O presidente Lula parece ter sucumbido à perplexidade desde que VEJA trouxe a primeira reportagem mostrando a corrupção nos Correios e, depois, no IRB. Mas, na semana passada, finalmente adotou uma linha correta e mais vigorosa. Demitiu as diretorias das duas estatais sob suspeita, mandou os governistas apoiarem a criação da CPI dos Correios e defendeu a reforma política, que se esconde na origem da bagunça partidária e da feira fisiológica que se realiza no Congresso. Fez, ainda, seu melhor discurso desde que a crise começou. Ao discursar na abertura de um fórum sobre corrupção promovido pela ONU em Brasília, Lula disse que, se for necessário, vai "cortar na própria carne" e, demonstrando clareza, diagnosticou: "O que está em jogo é a respeitabilidade das nossas instituições, das quais sou o principal guardião". Com isso, a CPI dos Correios saiu do papel. Mas outra está a caminho - a CPI do Mensalão. O pedido de abertura foi apresentado por PPS, PV e PDT, depois que correu a suspeita de que petistas e tucanos fizeram acordo para que a CPI dos Correios acabasse em pizza. "Não vamos permitir que qualquer acordo impeça a faxina ética que o país exige", diz o senador Demostenes Torres, do PFL de Goiás.  

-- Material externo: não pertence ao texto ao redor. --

-- ==== Sys2Proof/Laws/Exec.lean ====
section
/-!
SUPPORT. Laws/Exec.lean: one lemma for each constructor: what `exec` answers is its own meaning's answer.
-/
namespace Sys2Proof.Machine
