-- ==== Sys2Proof/Laws/State.lean ====
section
/-!
SUPPORT. Laws/State.lean: one lemma for each field and each named update of the state and of a core, true by definition, so that
no later proof unfolds a record update; and what reading a core or a register after a write of one gives.
-/
namespace Sys2Proof.Machine
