/-- A function on patterns that answers an integer wrapped to the width gives, widened to a register, that integer in the type. -/
theorem extSR_eq_inType {t : BitVec 4} {f : Nat → Nat → Nat → Nat} {a b : Word} {x : Int}
    (h : f (formatWidth t.toNat) (lowBits (formatWidth t.toNat) a.toNat) (lowBits (formatWidth t.toNat) b.toNat)
      = wrapInt (formatWidth t.toNat) x) : extSR t f a b = inType t x := by
  rw [← word_extendTo_wrapInt, ← h]
  rfl

theorem extSR_divBits (t : BitVec 4) (a b : Word) (hb : valueIn t b ≠ 0) :
    extSR t (divBits t.toNat) a b = inType t ((valueIn t a).tdiv (valueIn t b)) := by
  apply extSR_eq_inType
  rw [divBits, intValue_lowBits, intValue_lowBits, if_neg hb]

theorem extSR_remBits (t : BitVec 4) (a b : Word) (hb : valueIn t b ≠ 0) :
    extSR t (remBits t.toNat) a b = inType t ((valueIn t a).tmod (valueIn t b)) := by
  apply extSR_eq_inType
  rw [remBits, intValue_lowBits, intValue_lowBits, if_neg hb]

theorem extSR_divBits_zero (t : BitVec 4) (a b : Word) (hb : valueIn t b = 0) : extSR t (divBits t.toNat) a b = inType t (-1) := by
  apply extSR_eq_inType
  rw [divBits, intValue_lowBits, if_pos hb, wrapInt_neg_one]

theorem extSR_remBits_zero (t : BitVec 4) (a b : Word) (hb : valueIn t b = 0) :
    extSR t (remBits t.toNat) a b = inType t (valueIn t a) := by
  apply extSR_eq_inType
  rw [remBits, intValue_lowBits, if_pos hb, wrapInt_valueIn]

/-- The model's latency is the row of R332 for the type's width. -/
theorem divLatency_of_width {t : BitVec 4} {lat : Nat} (h : (formatWidth t.toNat, lat) ∈ [(8, 6), (16, 10), (32, 18), (64, 34)]) :
    divLatency t = lat := by
  simp only [List.mem_cons, Prod.mk.injEq, List.not_mem_nil, or_false] at h
  unfold divLatency
  obtain ⟨hw, rfl⟩ | ⟨hw, rfl⟩ | ⟨hw, rfl⟩ | ⟨hw, rfl⟩ := h <;> simp only [hw]

theorem typeCheck_arithType {t : BitVec 4} (h : ArithType t) : typeCheck (arithType t) = none := by
  obtain ⟨hlow, hhigh⟩ := h
  simp only [typeCheck, arithType, hlow, hhigh, decide_true, Bool.and_self, if_true]

/-- What the division mould does behind its checks: the scoreboarded result joins, and nothing else that a frame speaks of changes. -/
theorem scalarPending_latchOp_joins_frame (s : State) (i : Instr) (d : BitVec 6) (lat : Nat) (v : Word) :
    ScalarJoins s ((s.latchOp i 0 0 0).scalarPending i d lat v) d lat true v
      ∧ Frame noneOf s.me s ((s.latchOp i 0 0 0).scalarPending i d lat v) := by
  have hjoin := (s.latchOp i 0 0 0).scalarPending_flights i d lat v
  rw [State.latchOp_ctx, State.latchOp_core_same] at hjoin
  constructor
  · refine ⟨_, hjoin, rfl, rfl, rfl, rfl, rfl, rfl, ?_⟩
    rw [State.newFlight, State.latchOp_seq]
  · rw [State.scalarPending, State.latchOp_ctx]
    exact State.launch_latchOp_frame s i 0 0 0 _

/-- An instruction of the division mould whose type is accepted completes with the mould's value after the latency of the width. -/
theorem givesScalar_of_divMould {i : Instr} {s : State} {d : BitVec 6} {t : BitVec 4} {v : Word}
    (hexec : exec i s = s.divMould i d t v) (hcheck : scalarCheck i = none) : GivesScalar i s d (divLatency t) true v := by
  refine ⟨_, ?_, scalarPending_latchOp_joins_frame s i d (divLatency t) v⟩
  rw [hexec, State.divMould, hcheck, State.guarded_none]

theorem div_givesScalar (d a b : BitVec 6) {t : BitVec 4} (s : State) (ht : ArithType t) :
    GivesScalar (.div d a b t) s d (divLatency t) true (extSR t (divBits t.toNat) (s.rd a) (s.rd b)) :=
  givesScalar_of_divMould (by rw [exec_div, execDiv]) (typeCheck_arithType ht)

theorem rem_givesScalar (d a b : BitVec 6) {t : BitVec 4} (s : State) (ht : ArithType t) :
    GivesScalar (.rem d a b t) s d (divLatency t) true (extSR t (remBits t.toNat) (s.rd a) (s.rd b)) :=
  givesScalar_of_divMould (by rw [exec_rem, execRem]) (typeCheck_arithType ht)

/-- Settles O5: both are the division mould's one scalar result, and on each side of the zero divisor the pattern that it computes is
the exact quotient or remainder reduced to the type. -/
theorem divideResults : Obligations.DivideResults := by
  unfold Obligations.DivideResults
  intro d a b t s ht lat hlat
  have hdiv := div_givesScalar d a b s ht
  have hrem := rem_givesScalar d a b s ht
  rw [divLatency_of_width hlat] at hdiv hrem
  refine ⟨fun hb => ?_, fun hb => ?_⟩
  · rw [extSR_divBits t _ _ hb] at hdiv
    rw [extSR_remBits t _ _ hb] at hrem
    exact ⟨hdiv, hrem⟩
  · rw [extSR_divBits_zero t _ _ hb] at hdiv
    rw [extSR_remBits_zero t _ _ hb] at hrem
    exact ⟨hdiv, hrem⟩

end Sys2Proof.Machine
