-- ==== Sys2Proof/Syntax.lean ====
section
/-! DEFINITION. The commands of the block: one constructor for each row of the table of operations and events
(spec/opcode_table.json), with its operands. What an operand means is said in the docstring of the command's meaning
and of the operand types in Sys2Proof/Types.lean. -/

namespace Sys2Proof
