-- ==== Sys2Proof/Machine/Ops.lean ====
section
/-! DEFINITION. The named operations the meanings share: bits, sparse tables, module time, the register file, alarms,
event counters, statistics, free values, and the rules every access to BAR0 meets. -/

namespace Sys2Proof.Machine

/-! ### Bits and numbers -/

/-- Bits [hi:lo] of a number. -/
def bits (w hi lo : Nat) : Nat := (w >>> lo) % 2 ^ (hi + 1 - lo)

/-- The number w with bits [hi:lo] replaced by v. -/
def putBits (w hi lo v : Nat) : Nat :=
  w - (bits w hi lo <<< lo) + ((v % 2 ^ (hi + 1 - lo)) <<< lo)

/-- Bits [hi:lo] of a register word. -/
def fld (w : Word) (hi lo : Nat) : Nat := bits w.toNat hi lo

/-- A register word with bits [hi:lo] replaced by v. -/
def putFld (w : Word) (hi lo v : Nat) : Word := BitVec.ofNat 32 (putBits w.toNat hi lo v)

/-- Bit i of a register word. -/
def bitOf (w : Word) (i : Nat) : Bool := w.toNat.testBit i

/-- The two's complement reading of an n-bit field. -/
def signed (n w : Nat) : Int := if w % 2 ^ n < 2 ^ (n - 1) then (w % 2 ^ n : Int) else (w % 2 ^ n : Int) - 2 ^ n

/-- A truth value as a bit. -/
def b2n (b : Bool) : Nat := if b then 1 else 0

/-- A sum that sticks at a limit. -/
def satAdd (limit a b : Nat) : Nat := if a + b < limit then a + b else limit

/-- A number as n bytes, the least significant first. -/
def leBytes : Nat → Nat → List Byte
  | 0, _ => []
  | n + 1, w => BitVec.ofNat 8 w :: leBytes n (w / 256)

/-- The number n bytes hold, the least significant first. -/
def leNat : List Byte → Nat
  | [] => 0
  | b :: r => b.toNat + 256 * leNat r

/-- A number as n bytes, the most significant first. -/
def beBytes (n w : Nat) : List Byte := (leBytes n w).reverse

/-- The number bytes hold, the most significant first. -/
def beNat (l : List Byte) : Nat := leNat l.reverse

/-- n bytes of a list from an offset; bytes beyond its end read 0. -/
def slice (l : List Byte) (ofs n : Nat) : List Byte :=
  let p := (l.drop ofs).take n
  p ++ List.replicate (n - p.length) 0

/-- A list of bytes with n bytes from an offset overwritten, within the list's length. -/
def overwrite (l : List Byte) (ofs : Nat) (b : List Byte) : List Byte :=
  if ofs ≤ l.length then l.take ofs ++ (b.take (l.length - ofs)) ++ l.drop (ofs + b.length) else l

/-- The list without the element at an index. -/
def dropAt {α : Type} (l : List α) (i : Nat) : List α := l.take i ++ l.drop (i + 1)

/-- The list with the element at an index changed. -/
def modAt {α : Type} (l : List α) (i : Nat) (f : α → α) : List α :=
  match l, i with
  | [], _ => []
  | a :: r, 0 => f a :: r
  | a :: r, n + 1 => a :: modAt r n f

/-! ### Sparse tables -/

/-- What a sparse table holds at a key; an unlisted key reads the default. -/
def mapGet {α : Type} (d : α) : NMap α → Nat → α
  | [], _ => d
  | (k, v) :: r, i => if k = i then v else mapGet d r i

/-- The table without a key. -/
def mapErase {α : Type} (m : NMap α) (i : Nat) : NMap α := m.filter (fun p => p.1 != i)

/-- The pair put in its place among rising keys. -/
def mapInsert {α : Type} : NMap α → Nat → α → NMap α
  | [], i, v => [(i, v)]
  | (k, w) :: r, i, v => if i < k then (i, v) :: (k, w) :: r else (k, w) :: mapInsert r i v

/-- The table with a key set; setting the value an unlisted key reads as unlists the key. -/
def mapSet {α : Type} [DecidableEq α] (d : α) (m : NMap α) (i : Nat) (v : α) : NMap α :=
  if v = d then mapErase m i else mapInsert (mapErase m i) i v

/-- The table with every key of a range unlisted. -/
def mapClear {α : Type} (m : NMap α) (lo n : Nat) : NMap α :=
  m.filter (fun p => !(decide (lo ≤ p.1) && decide (p.1 < lo + n)))

/-- Keys strictly rising from a bound, and no value equal to the default: the canonical form of a sparse table. -/
def mapWfFrom {α : Type} [DecidableEq α] (d : α) : Nat → NMap α → Bool
  | _, [] => true
  | b, (k, v) :: r => decide (b ≤ k) && decide (v ≠ d) && mapWfFrom d (k + 1) r

/-- The canonical form. -/
def mapWf {α : Type} [DecidableEq α] (d : α) (m : NMap α) : Bool := mapWfFrom d 0 m

/-- The canonical form of a byte memory: addresses strictly rising, and no listed byte equal to what an unlisted address reads as. -/
def Memory.wf (m : List Host.Cell) : Bool := mapWf 0 m

/-- One byte of a sparse byte memory; a byte never written reads 0. -/
def memByte (m : List Host.Cell) (a : Nat) : Byte := mapGet 0 m a

/-- n bytes of a byte memory. -/
def memRead (m : List Host.Cell) (a n : Nat) : List Byte := (List.range n).map fun i => memByte m (a + i)

/-- A byte memory with bytes written from an address. -/
def memWrite (m : List Host.Cell) (a : Nat) : List Byte → List Host.Cell
  | [] => m
  | b :: r => memWrite (mapSet 0 m a b) (a + 1) r

/-! ### Module time (R92, R93) -/

/-- 2⁻¹⁶ ns in one nanosecond. -/
def nsUnit : Nat := 65536

/-- Units of time in a second. -/
def secUnit : Nat := 1000000000 * 65536

/-- The 64-bit postmark of a time: SEC modulo 2³⁴ in [63:30], NS in [29:0] (R92). -/
def pmOf (t : Nat) : Nat := (t / secUnit % 2 ^ 34) * 2 ^ 30 + t / nsUnit % 1000000000

/-- The fraction FRAC of an extended postmark (R93). -/
def fracOf (t : Nat) : Nat := t % nsUnit

/-- The time a valid 64-bit postmark names. -/
def timeOfPm (pm : Nat) : Nat := (pm / 2 ^ 30) * secUnit + (pm % 2 ^ 30) * nsUnit

/-- The postmark of the current module time. -/
def pmNow (s : State) : Nat := pmOf s.now

/-- Time passes: module time advances with it, and slews toward the source by at most 10 parts in a million (R104). -/
def advance (s : State) (dt : Nat) : State :=
  let room := (s.time.slewCredit + dt) / 100000
  let step : Int :=
    if s.time.slew < 0 then (if (room : Int) < -s.time.slew then -(room : Int) else s.time.slew)
    else (if (room : Int) < s.time.slew then (room : Int) else s.time.slew)
  { s with
    up := s.up + dt
    now := ((s.now : Int) + dt + step).toNat
    time := { s.time with slew := s.time.slew - step, slewCredit := (s.time.slewCredit + dt) % 100000 } }

/-! ### The register file -/

/-- Whether an offset, relative to a register's first, is one of its places. -/
def dimsMatch : List (Nat × Nat) → Nat → Bool
  | [], r => r == 0
  | (stride, count) :: rest, r => decide (r / stride < count) && dimsMatch rest (r % stride)

/-- Whether a register stands at an offset. -/
def regAt (d : RegDesc) (ofs : Nat) : Bool := decide (d.base ≤ ofs) && dimsMatch d.dims (ofs - d.base)

/-- The register that stands at an offset, if the map has one there (R566). -/
def findReg (ofs : Nat) : Option RegDesc := regTable.find? (fun d => regAt d ofs)

/-- Reset values that differ among the places of one register, or come from OTP: the seeds, the device identity, TEN_DRAM_CFG,
LEDG_ACCT_CFG, DRAM_QOS_CFG, the MIN_CELLS cap of class 7 pigeonholes, LEDG_ISL_CFG, and the MSI-X mask bits, which PCI Express resets to 1 (R557, R570; PRESUMED,
log entry 12). -/
def regResetSpecial (ofs : Nat) : Option Word :=
  if 0x10 ≤ ofs ∧ ofs < 0x20 then some (Config.deviceId ((ofs - 0x10) / 4))
  else if ofs = Reg.tenDramCfg 0 then some 0x80000000
  else if ofs = Reg.acctCfg 0 then some 0x80000400
  else if ofs = Reg.acctCfg 1 then some 0x80400400
  else if ofs = Reg.acctCfg 17 ∨ ofs = Reg.acctCfg 18 then some 0x80200400
  else if ofs = Reg.acctCfg 19 then some 0x80800400
  else if Reg.qosCfg 0 ≤ ofs ∧ ofs < Reg.qosCfg 8 ∧ ofs % 16 = 0 then
    some (BitVec.ofNat 32 (([2000, 4000, 10000, 20000, 50000, 5000, 4000, 10000] : List Nat).getD ((ofs - Reg.qosCfg 0) / 16) 0))
  else if Reg.phCfg 0 ≤ ofs ∧ ofs < Reg.phCfg 4352 ∧ ofs % 64 = 0 ∧ (ofs / 64) % 8 = 7 then some 0x09600100
  else if Reg.ledgIslCfg 0 ≤ ofs ∧ ofs < Reg.ledgIslCfg 84 ∧ ofs % 8 = 0 then
    let i := (ofs - Reg.ledgIslCfg 0) / 8
    if i < 48 ∨ (73 ≤ i ∧ i ≤ 80) then none else some 0
  else if 0x1180 ≤ ofs ∧ ofs < 0x3000 ∧ 0x180 ≤ ofs % 0x200 ∧ ofs % 0x200 < 0x1C0 ∧ ofs % 16 = 12 then some 1
  else if 0x100000 ≤ ofs ∧ ofs < 0x180000 then
    let r := ofs % 0x8000
    let seed (c : Nat) : Option Word := some (Config.otpSeed ((ofs - 0x100000) / 0x8000) c)
    if r = 0x2114 ∨ r = 0x2118 then seed 1
    else if r = 0x2124 ∨ r = 0x2128 then seed 2
    else if r = 0x2164 ∨ r = 0x2168 then seed 6
    else none
  else none

/-- What a register reads before anything is written to it (R570). -/
def regReset (ofs : Nat) : Word :=
  match regResetSpecial ofs with
  | some w => w
  | none => match findReg ofs with
    | some d => BitVec.ofNat 32 d.reset
    | none => 0

/-- The value a register holds. -/
def State.reg (s : State) (ofs : Nat) : Word := mapGet (regReset ofs) s.regs ofs

/-- A register set to a value. -/
def State.setReg (s : State) (ofs : Nat) (v : Word) : State :=
  { s with regs := mapSet (regReset ofs) s.regs ofs v }

/-- Field [hi:lo] of a register. -/
def State.rf (s : State) (ofs hi lo : Nat) : Nat := fld (s.reg ofs) hi lo

/-- A register with field [hi:lo] set by the module. -/
def State.setRf (s : State) (ofs hi lo v : Nat) : State := s.setReg ofs (putFld (s.reg ofs) hi lo v)

/-- Bit i of a register. -/
def State.rb (s : State) (ofs i : Nat) : Bool := bitOf (s.reg ofs) i

/-- A per-port register of port p: its lane and sub-port place (R568). -/
def pReg (f : Nat → Nat → Nat) (p : Nat) : Nat := f (p / 4) (p % 4)

/-- A station register of station n (slice n ÷ 3, Room n mod 3; R567). -/
def stReg (f : Nat → Nat → Nat) (n : Nat) : Nat := f (n / 3) (n % 3)

/-! ### Free values -/

/-- The next free value: a draw whose value nothing constrains (log entry 5). -/
def State.freeValue (s : State) : Nat := Config.draw s.draws

/-- The counter past one draw. -/
def State.drawn (s : State) : State := { s with draws := s.draws + 1 }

Mesmo tendo adotado um rumo correto para fazer frente à crise, o presidente Lula esteve desanimado na semana passada. Chegou a comentar, em conversas reservadas com interlocutores mais íntimos, que perdera o ânimo para disputar a reeleição e que seu objetivo, agora, teria passado a ser encerrar bem seu mandato e evitar um processo de impeachment. Sim, falou-se na palavra impeachment, uma possibilidade que passou a ser discutida não apenas nas rodas de oposição, mas também no principal gabinete do Palácio do Planalto. Tudo o que Lula dizia querer, na semana passada, era lutar para preservar sua biografia, marcada por uma honestidade de propósitos e pela defesa da ética. Para um ministro, Lula comentou: "Não vou segurar ninguém acusado de corrupção. Esse governo não é conivente com corruptos e não vou manchar minha biografia". Que assim seja.